Dans un article publié sur Couacs, le polémiste Yves Riesel, fondateur de Qobuz, ne se contente pas de commenter la suppression de nombreuses fréquences de France Musique : il y voit le symptôme d’un affaiblissement plus général de la station et de sa mission culturelle.
Depuis le 22 juillet, Radio France a réduit de 12 % son réseau FM historique, notamment au profit d’une meilleure couverture de franceinfo et d’ICI. L’entreprise invoque le développement du DAB+, l’évolution des usages et 3,9 millions d’euros d’économies annuelles. Elle indique que France Musique demeure accessible à 87 % de la population en FM ou en DAB+, outre sa diffusion par Internet. Un rapport du Sénat chiffre cependant à 3 millions d’euros par an, à compter de 2027, les économies portant spécifiquement sur la diffusion de la chaîne.
Yves Riesel conteste vigoureusement le récit officiel d’une simple « modernisation ». S’appuyant notamment sur sa propre expérience de réception, il juge la couverture du DAB+ encore trop inégale et la transition insuffisamment préparée. Il interprète aussi le transfert de fréquences comme un choix stratégique destiné à renforcer franceinfo avant l’élection présidentielle : une hypothèse qui relève de son analyse. Mais c’est sans doute bien vu.
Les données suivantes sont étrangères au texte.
/-- One batch converted (R429); one with no row enabled moves nothing (R260). A source row past its buffer is not moved (R430). -/
def Work.convBatch (w : Work) (en : Nat → Bool) (j : MoveJob) (b : Nat) : Work :=
  let en := fun k => en (b * j.nrows + k)
  if !(List.range j.nrows).any en then w else
  let s := fmtGet w.me j.fs
  let d := fmtGet w.me j.fd
  let t := b * batchOcc w.me j.fs j.fd j.nrows
  let k0 := j.soff + b * j.bss
  let x := w.readSpan j.sl j.sadr k0 en 0 t j.nrows
  let on := rowRead x.1
  let sr := scaleRowsOf s (j.nrows * s.op.fmt.perRow)
  let y := x.2.readSpan j.sl j.sadr (k0 + j.nrows) (fun _ => true) 0 (t + j.nrows) sr
  let r := convRows s d (j.dl == 2) on j.nrows (joinRows x.1) (joinRows y.1)
  let n := destRows s d j.nrows
  let land := fun i => t + max i (lastSource s d j.nrows sr i) + srcLat j.sl j.sadr + 1
  let dst := j.doff + b * j.bds
  let live := destLive s d on j.nrows
  let w := y.2.writeSpan j.dl j.dadr dst live 0 land r.1 n
  let w := if d.op.blk = 0 then w
    else if j.dl = 2 then w.writeSlotScale d j.dadr dst live r.2.1 n
    else w.writeSpan j.dl j.dadr (dst + n) (fun _ => true) n land r.2.1 (rowsFor r.2.1.length)
  w.raise r.2.2

/-- Occupancy of a move in cycles: the rows moved, or the larger stream of a conversion (Table 10-4, R429). -/
def moveOcc (c : Core) (fs fd : BitVec 6) (n bcnt : Nat) : Nat :=
  bcnt * batchOcc c fs fd n

/-- The synchronising effects of a move: the slot's tile-ready bit when its last row lands, and CFLG in the cycle in which
the rows are readable (Table 10-4, R229). -/
def Work.moveDone (w : Work) (j : MoveJob) : Work :=
  let o := moveOcc w.me j.fs j.fd j.nrows j.bcnt
  let ls := srcLat j.sl j.sadr
  let w := if j.dl = 2 then
      { w with d := w.d.landIn (o + ls + 1) (.ready w.core (1#6 <<< (j.dadr.extractLsb' 4 2).toNat) true) }
    else w
  w.deEnds (o + ls + 1 + (if j.dl = 0 && adrOrch j.dadr then 8 else 0) + 1) j.cflg

/-- Row k of a transfer is enabled (R257). -/
def deRowOn (c : Core) (i : Iss) (k : Nat) : Bool := rowOn c i.hdr.mask i.pkt (k % 64)

def runMove (i : Iss) (j : MoveJob) (run : Bool) (w : Work) : Work :=
  let c := w.me
  let en := fun k => deRowOn c i k
  let w := if !run then w
    else if needsConv c j.fs j.fd then (List.range j.bcnt).foldl (fun w b => w.convBatch en j b) w
    else (List.range j.bcnt).foldl (fun w b => w.moveBatch en j b) w
  w.moveDone j

/-- The move a DMOVE makes. -/
def dmoveJob (f : DmoveF) : MoveJob :=
  { sl := f.sl, dl := f.dl, sadr := f.sadr, dadr := f.dadr, nrows := f.nrows1.toNat + 1, fs := f.fmtS, fd := f.fmtD,
              cflg := f.cflg, soff := 0, doff := 0, bcnt := f.bcnt1.toNat + 1, bss := f.bss.toInt, bds := f.bds.toInt }

/-- That of a DMOVEX, whose loop counter adds x rows on the sides that XS and XD name (R230). -/
def dmovexJob (f : DmovexF) (x : Int) : MoveJob :=
  { sl := f.sl, dl := f.dl, sadr := f.sadr, dadr := f.dadr, nrows := f.nrows1.toNat + 1, fs := f.fmtS, fd := f.fmtD,
    cflg := f.cflg, soff := if f.xs = 1 then x else 0, doff := if f.xd = 1 then x else 0, bcnt := 1, bss := 0, bds := 0 }

def effDmove (i : Iss) (f : DmoveF) (run : Bool) (w : Work) : Work := runMove i (dmoveJob f) run w

def effDmovex (i : Iss) (f : DmovexF) (run : Bool) (w : Work) : Work :=
  runMove i (dmovexJob f (xkValue w.me f.xk * f.xsc.toNat : Nat)) run w

/-! ### DREMOTE, DCRET and inbound rows -/

/-- The first cycle from n on, from now, in which no other row enters core t's inbound buffer: the fabric delivers one a cycle
(R200). -/
def Dp.arriveAt (d : Dp) (t : BitVec 3) (n : Nat) : Nat :=
  let used := d.landings.filterMap (fun x => match x.2 with | .inRow k _ => if k = t then some x.1 else none | _ => none)
  n + ((List.range (used.length + 1)).find? (fun k => !used.contains (n + k))).getD used.length

/-- Credits taken from a channel of the command's core (R213). -/
def Work.takeCredit (w : Work) (ch : BitVec 3) (n : Nat) : Work :=
  w.modMe (fun c => { c with cm := { c.cm with
    chans := vset c.cm.chans ch { vget c.cm.chans ch with credit := (vget c.cm.chans ch).credit - n } } })

/-- The flags of a remote write that sends no row: CFLG in I + O + 1, RFLG in I + O + 2 (R213, R229). -/
def Work.remoteFlags (w : Work) (tgt : BitVec 3) (f : DremoteF) : Work :=
  let w := w.deEnds (f.nrows1.toNat + 3) f.cflg
  { w with d := w.d.landIn (f.nrows1.toNat + 1 + 3) (.flag tgt f.rflg true) }

/-- The rows of a remote write that are enabled: number, landing offset and bytes. -/
def Work.remoteRows (w : Work) (i : Iss) (f : DremoteF) (x : Chan) : Nat → List (Nat × Nat × List Byte) × Work
  | 0 => ([], w)
  | n + 1 =>
    let r := w.remoteRows i f x n
    if deRowOn r.2.me i n then
      let y := r.2.readLoc 0 f.sadr n n
      (r.1 ++ [(n, x.rbase.toNat + f.rofs.toNat + n, y.1.getD [])], y.2)
    else r

/-- Row k of a remote write enters the target's inbound buffer in cycle I + k + 2, the last one with RFLG, or as soon as the fabric
has room (R27, R200, R213); the cycle of the last, from now. -/
def Work.sendRows (w : Work) (tgt : BitVec 3) (rflg : BitVec 6) : List (Nat × Nat × List Byte) → Nat × Work
  | [] => (0, w)
  | x :: xs =>
    let r : InRow := { src := .core w.core, row := some x.2.1, data := x.2.2, flag := if xs.isEmpty then some rflg else none }
    let at_ := w.d.arriveAt tgt (x.1 + 3)
    let rest := ({ w with d := w.d.landIn at_ (.inRow tgt r) } : Work).sendRows tgt rflg xs
    (max at_ rest.1, rest.2)

/-- The rows go out; a row that the target's bound or regions refuse is not sent (R209, R210). With no row sent the flags are those
of a stopped write. -/
def Work.sendAll (w : Work) (f : DremoteF) (tgt : BitVec 3) (rows : List (Nat × Nat × List Byte)) : Work :=
  let w := (rows.filter (fun x => (cmRow w.d tgt x.2.1).isNone)).foldl (fun (w : Work) x => w.bound x.2.1) w
  match rows.filterMap (fun x => (cmRow w.d tgt x.2.1).map (fun r => (x.1, r % 0x4000, x.2.2))) with
  | [] => w.remoteFlags tgt f
  | l =>
    let r := w.sendRows tgt f.rflg l
    r.2.deEnds (max r.1 (f.nrows1.toNat + 3)) f.cflg

def effDremote (i : Iss) (f : DremoteF) (run : Bool) (w : Work) : Work :=
  let n := f.nrows1.toNat + 1
  let x := vget w.me.cm.chans f.cch
  if x.credit < n then
    (w.report (w.mkReport 4 0xA f.cch.toNat (x.credit % 65536 + 65536 * n) true true false)).remoteFlags x.tgt f
  else
    let w := w.takeCredit f.cch n
    if x.rrows.toNat < f.rofs.toNat + n then (w.bound (x.rbase.toNat + max f.rofs.toNat x.rrows.toNat)).remoteFlags x.tgt f
    else if !run then w.remoteFlags x.tgt f
    else
      let r := w.remoteRows i f x n
      r.2.sendAll f x.tgt r.1

/-- DCRET: the return arrives in cycle I + 4 and counts from I + 5 (R214). -/
def effDcret (_ : Iss) (f : DcretF) (_run : Bool) (w : Work) : Work :=
  { w with d := w.d.landIn 5 (.creditReturn f.tcore f.cch (f.nrows1.toNat + 1) w.core) }

/-! ### DGATHER (R206, Table 10-3) -/

/-- The row of an index list: the copy that the cache partition holds of a locked row (R206), else the row itself. -/
def Work.readIndex (w : Work) (adr : BitVec 18) (k t : Nat) : List Byte × Work :=
  match refRow w.d w.core (adrOrch adr) (adrOff adr + k) with
  | none => (zeroRow, w.bound (adrOff adr + k))
  | some row => match w.me.cm.locked.find? (fun x => x.1 == row) with
    | some x => (x.2, w)
    | none => w.readDev row t

/-- DGATHER: the index of row k is read 6 cycles ahead of the row, which is read at I + k (Table 10-4). -/
def effDgather (i : Iss) (f : DgatherF) (run : Bool) (w : Work) : Work :=
  let w := if !run then w else
    (List.range (f.nrows1.toNat + 1)).foldl (fun (w : Work) k =>
      if !deRowOn w.me i k then w else
      let e := f.iofs.toNat + k
      let ix := w.readIndex f.iadr (e / 128) (k - 6)
      let idx := codeAt .i32 ix.1 (e % 128)
      let r := ix.2.readLoc 0 f.sadr idx k
      r.2.writeLoc 0 f.dadr k (r.1.getD []) (k + srcLat 0 f.sadr + 1)) w
  let n := f.nrows1.toNat + 1
  w.deEnds (n + srcLat 0 f.sadr + 1 + (if adrOrch f.dadr then 8 else 0) + 1) f.cflg

/-! ### DMEM (R235, R404, R429) -/

/-- A MEM_RESP report of a DMEM (Table 17-1): use 1. -/
def memRespReport (c : BitVec 3) (x : DmemXfer) (resp : BitVec 2) : Report :=
  { cls := 0xB, status := 8, unit := 7, queue := 3, core := some c,
    info0 := BitVec.ofNat 32 (x.mrow.toNat * 512 / 256),
    info1 := BitVec.ofNat 32 (resp.toNat + 4 * x.port.toNat + 16), rollback := true, restart := false, restore := false, tick := some x.tick }

/-- The bytes a DMEM writes to MEM: its local rows, converted where the formats differ. -/
def Work.dmemOut (w : Work) (en : Nat → Bool) (f : DmemF) : List Byte × Work :=
  let n := f.nrows1.toNat + 1
  let x := w.readSpan 0 f.ladr 0 en 0 0 n
  if needsConv w.me f.fmtS f.fmtD then
    let s := fmtGet w.me f.fmtS
    let d := fmtGet w.me f.fmtD
    let y := x.2.readSpan 0 f.ladr n (fun _ => true) 0 n (scaleRowsOf s (n * s.op.fmt.perRow))
    let r := convRows s d false en n (joinRows x.1) (joinRows y.1)
    (padTo (rowBytes * destRows s d n) r.1 ++ padTo (rowBytes * rowsFor r.2.1.length) r.2.1, y.2.raise r.2.2)
  else
    let y := x.2.readSpan 0 f.ladr n (fun _ => true) 0 n ((spanRowsOf w.me f.fmtS f.fmtD n).1 - n)
    (joinRows x.1 ++ joinRows y.1, y.2)

/-- Row j of the destination of a transfer is written: of a conversion, one that takes an enabled row, and every scale row. -/
def destOn (c : Core) (fs fd : BitVec 6) (en : Nat → Bool) (n j : Nat) : Bool :=
  if needsConv c fs fd then
    let s := fmtGet c fs
    let d := fmtGet c fd
    decide (destRows s d n ≤ j) || destLive s d en n j
  else decide (n ≤ j) || en j

/-- Rows of a DMEM that cross its port: source rows of a read, destination rows of a write, those left out not counted (R257). -/
def dmemRows (c : Core) (f : DmemF) (en : Nat → Bool) (n : Nat) : Nat :=
  let r := spanRowsOf c f.fmtS f.fmtD n
  if f.dir = 1 then ((List.range r.2).filter (destOn c f.fmtS f.fmtD en n)).length
  else ((List.range r.1).filter (fun k => en k || decide (n ≤ k))).length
Le polémiste élargit ensuite son propos à la direction de Marc Voinchet. Il lui reproche une raréfaction des émissions exigeantes, une dilution de l’identité musicale de l’antenne et une recherche d’audience contraire, selon lui, à la vocation d’un service public spécialisé. La charge est volontairement abrasive et doit être replacée dans le contexte de « Couacs », une publication qui dit d’elle-même qu’elle n’a aucun ami sinon ses lecteurs.
Il n’est pas nécessaire d’en partager le ton pour reconnaître l’intérêt de son travail critique : Riesel relie choix techniques, contraintes budgétaires, stratégie d’audience et évolution éditoriale. Surtout, son texte rappelle qu’un programme disponible sur Internet ou en DAB+ n’est pas nécessairement aussi accessible qu’une station reçue sur un simple poste FM. Pour France Musique et ses auditeurs, cette réduction de la couverture hertzienne constitue bien un recul de l’offre culturelle du service public.